● Exercise directions:
Each line of the data that includes the string "theorem" is to be copied out.

● Material for this task:
theorem execStageWatchdogTimeout_within {l : List Area} {s₀ s : State} (h : s₀.Within l s) (c) (t)
    (ht : execStageWatchdogTimeout c s = .next t) (hregs : Area.regs ∈ l := by assumption)
    (hcores : Area.cores ∈ l := by assumption) (hnet : Area.net ∈ l := by assumption) : s₀.Within l t := by
  unfold execStageWatchdogTimeout at ht
  (try dsimp only at ht)
  injection ht with ht
  subst ht
  repeat' (first
    | (with_reducible first
      | exact h | assumption | apply State.within_ite | apply State.bump_within | apply State.fault_within)
    | split | (dsimp only; split))

theorem State.sendStep_within {l : List Area} {s₀ s : State} (h : s₀.Within l s) (c rt act)
    (ha : ∀ e t, s₀.Within l t → s₀.Within l (act e t)) (hcores : Area.cores ∈ l := by assumption)
    (hnet : Area.net ∈ l := by assumption) : s₀.Within l (State.sendStep s c rt act) := by
  unfold State.sendStep; dsimp only; split
  · exact State.fault_within h _ _
  · split
    · exact h
    · exact ha _ _ h

theorem State.doSend_within {l : List Area} {s₀ s : State} (h : s₀.Within l s) (c w ecc e)
    (hregs : Area.regs ∈ l := by assumption) (hcores : Area.cores ∈ l := by assumption)
    (hnet : Area.net ∈ l := by assumption) (hhelm : Area.helm ∈ l := by assumption)
    (hvault : Area.vault ∈ l := by assumption) (hstart : Area.start ∈ l := by assumption) : s₀.Within l
    (State.doSend s c w ecc e) := by
  unfold State.doSend
  (try dsimp only)
  repeat' (first
    | (with_reducible first
      | exact h | assumption | apply State.within_ite | apply State.within_ite_fst | apply State.checkRows_within
      | apply State.setCore_within | apply State.inject_within)
    | split | (dsimp only; split)
    | (dsimp only))

theorem execSend_within {l : List Area} {s₀ s : State} (h : s₀.Within l s) (c rows) (t) (ht : execSend c rows s = .next t)
    (hregs : Area.regs ∈ l := by assumption) (hcores : Area.cores ∈ l := by assumption)
    (hnet : Area.net ∈ l := by assumption) (hhelm : Area.helm ∈ l := by assumption)
    (hvault : Area.vault ∈ l := by assumption) (hstart : Area.start ∈ l := by assumption) : s₀.Within l t := by
  unfold execSend at ht
  (try dsimp only at ht)
  injection ht with ht
  subst ht
  repeat' (first
    | (with_reducible first
      | exact h | assumption | apply State.within_ite | apply State.issue_within | apply State.sendStep_within
      | apply State.modCore_within | apply State.doSend_within)
    | split | (dsimp only; split) | (intro; intros))

theorem execSendv_within {l : List Area} {s₀ s : State} (h : s₀.Within l s) (c) (t) (ht : execSendv c s = .next t)
    (hcores : Area.cores ∈ l := by assumption) (hnet : Area.net ∈ l := by assumption) : s₀.Within l t := by
  unfold execSendv at ht
  (try dsimp only at ht)
  injection ht with ht
  subst ht
  repeat' (first
    | (with_reducible first
      | exact h | assumption | apply State.issue_within | apply State.sendStep_within | apply State.setCore_within
      | apply State.inject_within)
    | (intro; intros))

theorem execRecv_within {l : List Area} {s₀ s : State} (h : s₀.Within l s) (c) (t) (ht : execRecv c s = .next t)
    (hcores : Area.cores ∈ l := by assumption) (hnet : Area.net ∈ l := by assumption) : s₀.Within l t := by
  unfold execRecv at ht
  (try dsimp only at ht)
  injection ht with ht
  subst ht
  repeat' (first
    | (with_reducible first
      | exact h | assumption | apply State.WithinMk.of | exact Or.inl rfl | exact Or.inr (by assumption)
      | exact Or.inr ⟨by assumption, id⟩ | apply State.within_ite | apply State.issue_within
      | apply State.modCore_within)
    | (simp only [State.within_mk]; (try dsimp only)) | split | (dsimp only; split) | (intro; intros))

theorem execTally_within {l : List Area} {s₀ s : State} (h : s₀.Within l s) (c) (t) (ht : execTally c s = .next t)
    (hcores : Area.cores ∈ l := by assumption) (hnet : Area.net ∈ l := by assumption) : s₀.Within l t := by
  unfold execTally at ht
  (try dsimp only at ht)
  injection ht with ht
  subst ht
  repeat' (first
    | (with_reducible first
      | exact h | assumption | apply State.issue_within | apply State.sendStep_within | apply State.setCore_within
      | apply State.inject_within)
    | (intro; intros))

theorem execTwait_within {l : List Area} {s₀ s : State} (h : s₀.Within l s) (c) (t) (ht : execTwait c s = .next t)
    (hcores : Area.cores ∈ l := by assumption) (hnet : Area.net ∈ l := by assumption) : s₀.Within l t := by
  unfold execTwait at ht
  (try dsimp only at ht)
  injection ht with ht
  subst ht
  repeat' (first
    | (with_reducible first
      | exact h | assumption | apply State.WithinMk.of | exact Or.inl rfl | exact Or.inr (by assumption)
      | exact Or.inr ⟨by assumption, id⟩ | apply State.within_ite | apply State.issue_within
      | apply State.modCore_within)
    | (simp only [State.within_mk]; (try dsimp only)) | split | (dsimp only; split) | (intro; intros))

● Exercise answer:
theorem execStageWatchdogTimeout_within {l : List Area} {s₀ s : State} (h : s₀.Within l s) (c) (t)
theorem State.sendStep_within {l : List Area} {s₀ s : State} (h : s₀.Within l s) (c rt act)
theorem State.doSend_within {l : List Area} {s₀ s : State} (h : s₀.Within l s) (c w ecc e)
theorem execSend_within {l : List Area} {s₀ s : State} (h : s₀.Within l s) (c rows) (t) (ht : execSend c rows s = .next t)
theorem execSendv_within {l : List Area} {s₀ s : State} (h : s₀.Within l s) (c) (t) (ht : execSendv c s = .next t)
theorem execRecv_within {l : List Area} {s₀ s : State} (h : s₀.Within l s) (c) (t) (ht : execRecv c s = .next t)
theorem execTally_within {l : List Area} {s₀ s : State} (h : s₀.Within l s) (c) (t) (ht : execTally c s = .next t)
theorem execTwait_within {l : List Area} {s₀ s : State} (h : s₀.Within l s) (c) (t) (ht : execTwait c s = .next t)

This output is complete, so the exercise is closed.